--- DATA FOR THIS EXERCISE Enclosed Below ---

/-- Enter a detection that arose under an incarnation in the event queue: a corrected one merges with a queued record of its kind and
line; `line` where the event names a line at all (R435; log entry 140). -/
def enterEvent (line : Bool) (inc : BitVec 8) (kind : BitVec 8) (port : Nat) (polder : BitVec 12) (sev : BitVec 2) (detail : BitVec 16) (addr : Word)
    (s : State) : State :=
  let f := s.coff
  let same (e : Event) : Bool := line && e.kind = kind && e.addr.toNat / 64 = addr.toNat / 64
  let s := { s with coff := { f with nCorr := if sev = 0 then f.nCorr + 1 else f.nCorr, nSev := if sev = 0 then f.nSev else f.nSev + 1 } }
  let f := s.coff
  if sev = 0 && f.events.any same then
    { s with coff := { f with events := f.events.map fun e => if same e then { e with rep := satInc e.rep } else e } }
  else if sev = 0 && 224 ≤ f.events.length then { s with coff := { f with evDrop := satInc f.evDrop } }
  else if 256 ≤ f.events.length then dieStop s
  else
    let e : Event := ⟨kind, BitVec.ofNat 8 port, inc, polder, sev, detail, addr, s.ltime, f.evSeq, 0, false⟩
    { s with coff := { f with events := f.events ++ [e], evSeq := f.evSeq + 1 } }

/-- Enter a corrected error of a register file or an SRAM, which has no line (R434, R435). -/
def recordFile (port : Nat) (polder : BitVec 12) (s : State) : State := enterEvent false (s.stamp port) 0x01 port polder 0 0 0 s

/-- Enter an uncorrectable error of the pumphouse's or the cofferdam's SRAM, which has stopped the die (R434; log entry 149). -/
def recordOwn (detail : BitVec 16) (s : State) : State := enterEvent false 0 0x06 0xFF 0 3 detail 0 s

/-- The cofferdam meets what is wrong with its own SRAM: a word is corrected, or stops the die (R22, R434, R453). -/
def noteCoff (s : State) : State :=
  let t := { s with coff := { s.coff with sramErr := none } }
  match s.coff.sramErr with
  | none => s
  | some .corrected => recordFile 0xFF 0 t
  | some .uncorrectable => recordOwn 0 (dieStop t)

/-- The same, once the cofferdam has met what is wrong with its own SRAM. An event names a line where its kind is of arrays or memory. -/
def recordAt (inc : BitVec 8) (kind : BitVec 8) (port : Nat) (polder : BitVec 12) (sev : BitVec 2) (detail : BitVec 16) (addr : Word)
    (s : State) : State :=
  enterEvent (kind.ult 0x06) inc kind port polder sev detail addr (noteCoff s)

/-- Enter a detection in the event queue (R435). -/
def record (kind : BitVec 8) (port : Nat) (polder : BitVec 12) (sev : BitVec 2) (detail : BitVec 16) (addr : Word) (s : State) : State :=
  recordAt (s.stamp port) kind port polder sev detail addr s

/-- Contain a detection and then enter it, under the incarnation in which it arose: containment never waits for the queue (R435). -/
def contain (f : State → State) (kind : BitVec 8) (port : Nat) (polder : BitVec 12) (sev : BitVec 2) (detail : BitVec 16) (s : State) : State :=
  recordAt (s.stamp port) kind port polder sev detail 0 (f s)

/-- An event of SEV 3: it is entered, and the die stops. -/
def stopWith (kind : BitVec 8) (port : Nat) (detail : BitVec 16) (s : State) : State :=
  dieStop (record kind port 0 3 detail 0 s)

/-! ## The lost-page table (R437 to R439) -/

def lptStat (s : State) : Word :=
  let n := s.coff.lpt.length
  BitVec.ofNat 64 n ||| flag s.coff.lptHigh 16 ||| flag (n = 1024) 17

--- End of Enclosed DATA FOR THIS EXERCISE ---

* WORK TO COMPLETE *
Each line from the one containing "to R439) -/" through the end of the entries, both included, is to be returned exactly, with no other lines.

* EXERCISE SOLUTION *
/-! ## The lost-page table (R437 to R439) -/

def lptStat (s : State) : Word :=
  let n := s.coff.lpt.length
  BitVec.ofNat 64 n ||| flag s.coff.lptHigh 16 ||| flag (n = 1024) 17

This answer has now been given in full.